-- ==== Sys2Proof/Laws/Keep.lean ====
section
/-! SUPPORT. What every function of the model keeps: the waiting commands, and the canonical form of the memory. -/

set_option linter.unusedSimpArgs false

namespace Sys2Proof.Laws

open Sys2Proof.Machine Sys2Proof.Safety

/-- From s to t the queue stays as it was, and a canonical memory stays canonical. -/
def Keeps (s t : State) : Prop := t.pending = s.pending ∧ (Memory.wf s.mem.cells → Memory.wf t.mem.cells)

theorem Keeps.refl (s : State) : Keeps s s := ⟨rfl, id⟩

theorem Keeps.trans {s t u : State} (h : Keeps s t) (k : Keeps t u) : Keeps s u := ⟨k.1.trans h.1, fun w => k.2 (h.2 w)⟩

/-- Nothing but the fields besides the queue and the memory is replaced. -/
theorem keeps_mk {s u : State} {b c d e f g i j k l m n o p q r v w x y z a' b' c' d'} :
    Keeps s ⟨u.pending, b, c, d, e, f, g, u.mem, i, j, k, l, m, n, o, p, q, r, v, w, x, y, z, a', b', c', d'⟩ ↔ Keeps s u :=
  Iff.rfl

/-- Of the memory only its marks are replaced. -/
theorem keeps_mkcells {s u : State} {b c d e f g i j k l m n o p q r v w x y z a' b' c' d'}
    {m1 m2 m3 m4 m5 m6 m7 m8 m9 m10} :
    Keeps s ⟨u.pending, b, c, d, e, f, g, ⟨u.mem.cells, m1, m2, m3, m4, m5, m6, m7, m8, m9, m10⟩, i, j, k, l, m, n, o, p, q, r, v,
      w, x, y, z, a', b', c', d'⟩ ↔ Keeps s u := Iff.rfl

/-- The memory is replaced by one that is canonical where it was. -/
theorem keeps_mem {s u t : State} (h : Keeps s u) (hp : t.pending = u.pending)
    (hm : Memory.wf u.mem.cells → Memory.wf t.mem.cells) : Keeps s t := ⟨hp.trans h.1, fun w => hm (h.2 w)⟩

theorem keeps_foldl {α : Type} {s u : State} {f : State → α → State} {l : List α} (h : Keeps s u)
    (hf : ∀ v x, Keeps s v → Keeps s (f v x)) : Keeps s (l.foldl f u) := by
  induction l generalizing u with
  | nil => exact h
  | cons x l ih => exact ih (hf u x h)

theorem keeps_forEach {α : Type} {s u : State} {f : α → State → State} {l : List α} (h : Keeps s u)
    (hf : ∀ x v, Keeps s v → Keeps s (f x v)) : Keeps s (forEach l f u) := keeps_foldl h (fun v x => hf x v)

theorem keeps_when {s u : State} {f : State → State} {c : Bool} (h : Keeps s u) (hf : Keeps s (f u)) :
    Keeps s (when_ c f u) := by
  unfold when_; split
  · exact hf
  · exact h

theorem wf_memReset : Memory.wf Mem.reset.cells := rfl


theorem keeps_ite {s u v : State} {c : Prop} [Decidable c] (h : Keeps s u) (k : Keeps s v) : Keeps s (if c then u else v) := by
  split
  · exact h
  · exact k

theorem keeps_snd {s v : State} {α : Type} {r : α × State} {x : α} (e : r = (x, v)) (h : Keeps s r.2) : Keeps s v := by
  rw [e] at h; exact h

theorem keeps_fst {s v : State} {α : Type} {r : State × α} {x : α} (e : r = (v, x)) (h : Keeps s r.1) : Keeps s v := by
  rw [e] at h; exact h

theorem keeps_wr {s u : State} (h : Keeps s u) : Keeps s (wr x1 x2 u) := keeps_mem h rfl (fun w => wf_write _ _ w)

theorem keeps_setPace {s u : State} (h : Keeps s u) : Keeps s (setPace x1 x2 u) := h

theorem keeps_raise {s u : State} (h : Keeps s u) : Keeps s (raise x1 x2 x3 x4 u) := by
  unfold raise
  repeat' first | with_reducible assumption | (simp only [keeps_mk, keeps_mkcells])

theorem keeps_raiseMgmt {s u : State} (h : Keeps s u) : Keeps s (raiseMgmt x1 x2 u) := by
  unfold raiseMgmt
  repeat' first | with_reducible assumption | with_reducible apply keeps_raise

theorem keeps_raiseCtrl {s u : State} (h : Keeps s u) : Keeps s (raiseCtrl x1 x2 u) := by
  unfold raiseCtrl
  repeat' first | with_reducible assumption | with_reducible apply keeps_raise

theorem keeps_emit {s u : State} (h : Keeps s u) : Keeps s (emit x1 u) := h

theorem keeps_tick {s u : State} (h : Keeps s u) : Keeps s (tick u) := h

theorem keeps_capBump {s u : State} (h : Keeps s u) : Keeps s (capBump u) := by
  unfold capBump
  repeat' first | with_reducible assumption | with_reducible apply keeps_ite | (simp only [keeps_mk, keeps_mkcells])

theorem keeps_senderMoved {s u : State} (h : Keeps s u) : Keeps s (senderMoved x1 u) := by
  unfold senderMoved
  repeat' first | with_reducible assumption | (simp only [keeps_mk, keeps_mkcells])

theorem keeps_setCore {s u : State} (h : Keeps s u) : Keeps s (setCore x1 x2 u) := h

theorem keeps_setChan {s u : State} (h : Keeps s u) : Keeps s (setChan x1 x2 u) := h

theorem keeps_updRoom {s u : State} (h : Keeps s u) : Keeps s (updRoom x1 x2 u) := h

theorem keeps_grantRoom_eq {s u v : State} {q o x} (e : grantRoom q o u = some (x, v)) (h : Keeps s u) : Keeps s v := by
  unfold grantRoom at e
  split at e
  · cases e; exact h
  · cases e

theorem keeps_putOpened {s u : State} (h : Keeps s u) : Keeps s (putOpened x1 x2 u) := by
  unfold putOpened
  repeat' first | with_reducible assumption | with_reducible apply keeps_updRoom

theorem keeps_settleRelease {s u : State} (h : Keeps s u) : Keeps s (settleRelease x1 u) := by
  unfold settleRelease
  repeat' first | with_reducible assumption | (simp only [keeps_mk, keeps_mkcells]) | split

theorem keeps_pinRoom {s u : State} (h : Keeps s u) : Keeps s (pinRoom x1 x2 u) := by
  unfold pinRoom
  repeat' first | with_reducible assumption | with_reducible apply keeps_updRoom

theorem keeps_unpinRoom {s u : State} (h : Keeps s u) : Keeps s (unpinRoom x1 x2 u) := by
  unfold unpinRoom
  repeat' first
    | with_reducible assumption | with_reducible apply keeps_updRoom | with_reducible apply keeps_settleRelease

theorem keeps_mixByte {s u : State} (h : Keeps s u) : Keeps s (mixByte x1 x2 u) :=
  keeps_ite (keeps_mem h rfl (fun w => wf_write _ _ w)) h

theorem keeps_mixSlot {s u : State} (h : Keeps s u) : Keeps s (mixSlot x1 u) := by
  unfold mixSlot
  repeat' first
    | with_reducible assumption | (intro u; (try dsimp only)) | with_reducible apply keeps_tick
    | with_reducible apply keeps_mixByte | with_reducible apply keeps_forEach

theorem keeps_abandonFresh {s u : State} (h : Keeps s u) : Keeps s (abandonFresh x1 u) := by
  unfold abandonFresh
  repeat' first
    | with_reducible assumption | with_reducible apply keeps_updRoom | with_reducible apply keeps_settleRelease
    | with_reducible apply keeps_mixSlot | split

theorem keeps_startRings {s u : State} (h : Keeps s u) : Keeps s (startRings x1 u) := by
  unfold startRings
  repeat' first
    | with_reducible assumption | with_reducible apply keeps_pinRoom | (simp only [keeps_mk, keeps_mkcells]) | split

+---+

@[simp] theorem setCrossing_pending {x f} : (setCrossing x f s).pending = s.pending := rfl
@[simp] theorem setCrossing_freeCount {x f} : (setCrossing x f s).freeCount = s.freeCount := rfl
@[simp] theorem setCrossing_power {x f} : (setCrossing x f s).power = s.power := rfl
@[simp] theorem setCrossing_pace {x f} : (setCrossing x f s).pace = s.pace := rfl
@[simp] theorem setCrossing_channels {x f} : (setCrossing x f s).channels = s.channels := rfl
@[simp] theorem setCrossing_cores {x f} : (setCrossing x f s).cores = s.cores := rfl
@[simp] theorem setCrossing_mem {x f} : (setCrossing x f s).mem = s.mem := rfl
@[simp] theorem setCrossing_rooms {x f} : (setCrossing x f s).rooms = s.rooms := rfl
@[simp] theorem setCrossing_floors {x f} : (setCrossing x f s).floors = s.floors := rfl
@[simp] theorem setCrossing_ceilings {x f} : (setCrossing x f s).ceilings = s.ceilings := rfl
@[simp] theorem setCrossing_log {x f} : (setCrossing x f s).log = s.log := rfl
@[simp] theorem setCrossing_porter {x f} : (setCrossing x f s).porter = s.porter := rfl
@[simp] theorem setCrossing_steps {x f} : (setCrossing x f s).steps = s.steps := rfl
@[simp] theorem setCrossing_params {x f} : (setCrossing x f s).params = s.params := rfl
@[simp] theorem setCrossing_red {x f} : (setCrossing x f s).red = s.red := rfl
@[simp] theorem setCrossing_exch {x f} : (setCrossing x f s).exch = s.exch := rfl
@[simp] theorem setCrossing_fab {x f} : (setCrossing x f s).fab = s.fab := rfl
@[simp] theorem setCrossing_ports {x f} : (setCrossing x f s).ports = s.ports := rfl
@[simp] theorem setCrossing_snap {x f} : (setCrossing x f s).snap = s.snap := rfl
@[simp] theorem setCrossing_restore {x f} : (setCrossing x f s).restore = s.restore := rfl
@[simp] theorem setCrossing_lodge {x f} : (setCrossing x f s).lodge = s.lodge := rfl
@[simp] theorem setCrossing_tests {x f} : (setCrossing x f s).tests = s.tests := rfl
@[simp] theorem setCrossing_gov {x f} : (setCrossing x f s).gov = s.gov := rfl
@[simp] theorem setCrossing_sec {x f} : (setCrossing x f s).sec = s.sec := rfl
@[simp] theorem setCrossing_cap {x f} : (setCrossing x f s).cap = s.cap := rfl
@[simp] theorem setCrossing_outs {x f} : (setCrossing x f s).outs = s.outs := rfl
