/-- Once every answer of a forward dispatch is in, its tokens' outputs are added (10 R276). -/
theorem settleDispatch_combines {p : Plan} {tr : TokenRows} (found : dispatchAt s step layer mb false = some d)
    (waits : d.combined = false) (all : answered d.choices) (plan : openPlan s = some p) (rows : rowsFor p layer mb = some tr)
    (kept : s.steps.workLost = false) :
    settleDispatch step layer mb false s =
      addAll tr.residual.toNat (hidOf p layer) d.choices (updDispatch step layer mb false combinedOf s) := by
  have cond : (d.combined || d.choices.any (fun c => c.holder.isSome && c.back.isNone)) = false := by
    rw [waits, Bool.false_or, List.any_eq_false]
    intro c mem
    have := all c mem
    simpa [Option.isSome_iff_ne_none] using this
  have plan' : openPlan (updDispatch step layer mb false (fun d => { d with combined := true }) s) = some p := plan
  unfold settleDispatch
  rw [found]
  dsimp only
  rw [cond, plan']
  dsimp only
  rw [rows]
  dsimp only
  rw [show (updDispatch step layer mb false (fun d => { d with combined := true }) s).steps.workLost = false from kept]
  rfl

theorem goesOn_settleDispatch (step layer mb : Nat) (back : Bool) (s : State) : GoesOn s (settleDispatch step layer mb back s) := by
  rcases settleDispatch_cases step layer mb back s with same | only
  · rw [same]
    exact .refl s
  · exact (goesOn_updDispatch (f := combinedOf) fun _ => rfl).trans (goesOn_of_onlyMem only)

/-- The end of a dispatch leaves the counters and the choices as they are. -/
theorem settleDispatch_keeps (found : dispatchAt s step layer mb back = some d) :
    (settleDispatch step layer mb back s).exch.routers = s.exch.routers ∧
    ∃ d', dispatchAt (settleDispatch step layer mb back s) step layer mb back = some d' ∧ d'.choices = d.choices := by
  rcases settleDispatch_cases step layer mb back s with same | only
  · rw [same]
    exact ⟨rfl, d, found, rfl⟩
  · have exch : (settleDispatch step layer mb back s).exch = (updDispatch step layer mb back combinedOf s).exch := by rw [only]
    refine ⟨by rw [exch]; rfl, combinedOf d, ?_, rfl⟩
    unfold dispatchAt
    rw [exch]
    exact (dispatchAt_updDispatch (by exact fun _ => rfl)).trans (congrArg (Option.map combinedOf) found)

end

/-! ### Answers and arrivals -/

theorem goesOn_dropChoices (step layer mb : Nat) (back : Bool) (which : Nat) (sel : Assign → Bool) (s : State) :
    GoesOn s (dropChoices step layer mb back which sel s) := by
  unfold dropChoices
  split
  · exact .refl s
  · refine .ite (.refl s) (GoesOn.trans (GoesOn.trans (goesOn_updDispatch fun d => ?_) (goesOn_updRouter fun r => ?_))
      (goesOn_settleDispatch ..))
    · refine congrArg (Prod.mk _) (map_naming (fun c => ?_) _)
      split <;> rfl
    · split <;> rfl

+---+

• Task item:
Among the lines above, count those containing the word "canonical" and give nothing but the result.

• Your response:
3